What you need to do: Where in the listing does the string "Bool" appear? Copy every line that holds it.
☆ ☆ ☆ ☆ ☆
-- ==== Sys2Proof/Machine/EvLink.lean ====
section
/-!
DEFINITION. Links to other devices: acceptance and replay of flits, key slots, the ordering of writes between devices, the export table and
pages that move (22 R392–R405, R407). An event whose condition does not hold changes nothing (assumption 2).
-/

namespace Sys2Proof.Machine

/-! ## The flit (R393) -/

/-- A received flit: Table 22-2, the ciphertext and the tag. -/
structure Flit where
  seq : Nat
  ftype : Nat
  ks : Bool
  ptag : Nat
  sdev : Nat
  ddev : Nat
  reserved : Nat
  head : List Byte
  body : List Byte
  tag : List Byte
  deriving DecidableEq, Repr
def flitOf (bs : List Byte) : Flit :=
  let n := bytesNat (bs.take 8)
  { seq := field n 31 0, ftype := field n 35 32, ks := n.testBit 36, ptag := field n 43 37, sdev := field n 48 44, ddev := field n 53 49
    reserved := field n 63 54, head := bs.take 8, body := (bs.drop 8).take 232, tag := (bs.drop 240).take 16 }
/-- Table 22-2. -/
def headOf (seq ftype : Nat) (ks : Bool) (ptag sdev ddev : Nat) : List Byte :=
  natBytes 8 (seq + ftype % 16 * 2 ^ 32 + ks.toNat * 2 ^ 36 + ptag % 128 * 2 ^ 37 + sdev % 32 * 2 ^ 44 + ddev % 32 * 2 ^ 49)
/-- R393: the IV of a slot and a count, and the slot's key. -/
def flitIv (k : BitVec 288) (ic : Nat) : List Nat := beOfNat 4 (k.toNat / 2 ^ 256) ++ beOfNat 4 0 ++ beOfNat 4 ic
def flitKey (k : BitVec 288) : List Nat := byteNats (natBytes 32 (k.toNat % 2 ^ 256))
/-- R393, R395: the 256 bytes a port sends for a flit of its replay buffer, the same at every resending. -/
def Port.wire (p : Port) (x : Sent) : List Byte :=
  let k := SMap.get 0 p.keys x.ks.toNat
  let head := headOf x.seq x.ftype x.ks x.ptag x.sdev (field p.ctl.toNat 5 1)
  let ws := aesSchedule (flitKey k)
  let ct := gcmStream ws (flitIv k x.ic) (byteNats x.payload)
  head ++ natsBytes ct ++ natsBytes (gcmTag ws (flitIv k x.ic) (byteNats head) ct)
☆ ☆ ☆ ☆ ☆
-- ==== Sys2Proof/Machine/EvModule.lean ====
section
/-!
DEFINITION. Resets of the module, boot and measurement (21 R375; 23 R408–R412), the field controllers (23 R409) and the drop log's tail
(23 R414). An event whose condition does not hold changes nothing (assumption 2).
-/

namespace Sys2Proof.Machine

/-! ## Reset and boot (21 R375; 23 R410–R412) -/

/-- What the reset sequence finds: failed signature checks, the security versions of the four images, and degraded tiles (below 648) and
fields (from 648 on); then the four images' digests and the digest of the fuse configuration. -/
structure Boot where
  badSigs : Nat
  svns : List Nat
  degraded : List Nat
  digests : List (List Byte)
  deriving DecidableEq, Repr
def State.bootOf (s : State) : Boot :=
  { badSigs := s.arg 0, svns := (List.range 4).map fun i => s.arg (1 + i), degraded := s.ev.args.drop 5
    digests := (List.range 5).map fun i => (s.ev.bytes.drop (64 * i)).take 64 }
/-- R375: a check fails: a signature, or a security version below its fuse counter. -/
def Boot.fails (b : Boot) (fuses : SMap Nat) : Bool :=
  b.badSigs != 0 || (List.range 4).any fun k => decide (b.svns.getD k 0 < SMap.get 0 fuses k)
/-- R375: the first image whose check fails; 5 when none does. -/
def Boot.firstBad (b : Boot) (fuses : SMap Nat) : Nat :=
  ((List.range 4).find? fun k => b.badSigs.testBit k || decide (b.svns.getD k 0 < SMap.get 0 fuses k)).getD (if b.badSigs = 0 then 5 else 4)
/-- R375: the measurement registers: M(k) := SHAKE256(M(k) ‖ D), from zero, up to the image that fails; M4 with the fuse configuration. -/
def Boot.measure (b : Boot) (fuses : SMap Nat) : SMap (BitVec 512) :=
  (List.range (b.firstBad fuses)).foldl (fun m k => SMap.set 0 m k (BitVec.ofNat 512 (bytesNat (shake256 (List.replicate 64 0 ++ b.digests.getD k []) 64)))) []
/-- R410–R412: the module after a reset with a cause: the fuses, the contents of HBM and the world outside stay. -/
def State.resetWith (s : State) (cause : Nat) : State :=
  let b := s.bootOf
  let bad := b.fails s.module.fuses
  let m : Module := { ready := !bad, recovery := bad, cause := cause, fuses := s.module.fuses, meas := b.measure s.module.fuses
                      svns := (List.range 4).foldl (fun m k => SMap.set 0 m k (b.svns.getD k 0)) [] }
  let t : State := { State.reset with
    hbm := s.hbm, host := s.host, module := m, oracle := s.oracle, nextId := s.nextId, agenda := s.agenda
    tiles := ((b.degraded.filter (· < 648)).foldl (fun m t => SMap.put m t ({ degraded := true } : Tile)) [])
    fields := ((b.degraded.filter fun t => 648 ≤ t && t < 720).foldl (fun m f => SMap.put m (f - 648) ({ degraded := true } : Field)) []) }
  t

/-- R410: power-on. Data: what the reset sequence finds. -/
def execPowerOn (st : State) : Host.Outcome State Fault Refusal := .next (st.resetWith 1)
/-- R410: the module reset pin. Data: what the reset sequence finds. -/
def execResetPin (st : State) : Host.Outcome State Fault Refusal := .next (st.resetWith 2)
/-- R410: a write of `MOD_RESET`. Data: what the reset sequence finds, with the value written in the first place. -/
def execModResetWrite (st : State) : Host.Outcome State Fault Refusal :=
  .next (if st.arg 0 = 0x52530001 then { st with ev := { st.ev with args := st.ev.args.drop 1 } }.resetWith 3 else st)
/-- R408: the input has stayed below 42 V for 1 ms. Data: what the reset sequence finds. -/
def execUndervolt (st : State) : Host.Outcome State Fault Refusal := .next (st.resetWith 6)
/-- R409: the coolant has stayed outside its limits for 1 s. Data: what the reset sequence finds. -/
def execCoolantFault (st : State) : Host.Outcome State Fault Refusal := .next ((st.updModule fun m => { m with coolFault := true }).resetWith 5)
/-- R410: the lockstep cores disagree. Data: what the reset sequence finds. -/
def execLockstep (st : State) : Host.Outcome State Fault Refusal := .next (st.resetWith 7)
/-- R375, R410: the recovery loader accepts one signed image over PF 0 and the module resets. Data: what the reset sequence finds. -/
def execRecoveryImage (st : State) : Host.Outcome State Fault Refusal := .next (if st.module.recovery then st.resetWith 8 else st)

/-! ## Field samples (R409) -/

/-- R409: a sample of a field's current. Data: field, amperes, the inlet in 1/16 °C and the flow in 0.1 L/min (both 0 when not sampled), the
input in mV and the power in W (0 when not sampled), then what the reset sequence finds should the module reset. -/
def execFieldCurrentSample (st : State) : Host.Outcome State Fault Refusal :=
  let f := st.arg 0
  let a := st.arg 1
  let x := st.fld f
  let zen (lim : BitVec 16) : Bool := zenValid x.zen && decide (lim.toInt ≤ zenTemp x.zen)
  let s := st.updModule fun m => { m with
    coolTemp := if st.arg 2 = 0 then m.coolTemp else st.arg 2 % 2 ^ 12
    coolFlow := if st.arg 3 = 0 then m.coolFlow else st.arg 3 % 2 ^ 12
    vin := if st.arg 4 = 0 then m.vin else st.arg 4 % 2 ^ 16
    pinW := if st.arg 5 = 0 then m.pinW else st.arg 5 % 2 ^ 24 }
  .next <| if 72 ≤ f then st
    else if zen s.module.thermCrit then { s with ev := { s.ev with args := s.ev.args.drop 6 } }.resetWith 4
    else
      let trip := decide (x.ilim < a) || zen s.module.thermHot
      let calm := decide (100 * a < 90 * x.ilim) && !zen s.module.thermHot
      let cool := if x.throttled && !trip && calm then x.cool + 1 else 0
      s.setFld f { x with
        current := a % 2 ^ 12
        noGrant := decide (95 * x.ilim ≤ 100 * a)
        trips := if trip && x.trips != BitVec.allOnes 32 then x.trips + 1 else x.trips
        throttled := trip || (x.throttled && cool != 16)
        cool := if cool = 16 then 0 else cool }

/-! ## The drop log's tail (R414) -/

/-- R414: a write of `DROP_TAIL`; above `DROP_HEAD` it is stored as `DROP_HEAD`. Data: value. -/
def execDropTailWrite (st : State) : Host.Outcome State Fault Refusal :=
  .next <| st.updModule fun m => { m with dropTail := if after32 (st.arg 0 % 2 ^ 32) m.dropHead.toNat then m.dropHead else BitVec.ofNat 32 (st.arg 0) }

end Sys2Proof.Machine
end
☆ ☆ ☆ ☆ ☆
Answer to the exercise:
  ks : Bool
def headOf (seq ftype : Nat) (ks : Bool) (ptag sdev ddev : Nat) : List Byte :=
def Boot.fails (b : Boot) (fuses : SMap Nat) : Bool :=
  let zen (lim : BitVec 16) : Bool := zenValid x.zen && decide (lim.toInt ≤ zenTemp x.zen)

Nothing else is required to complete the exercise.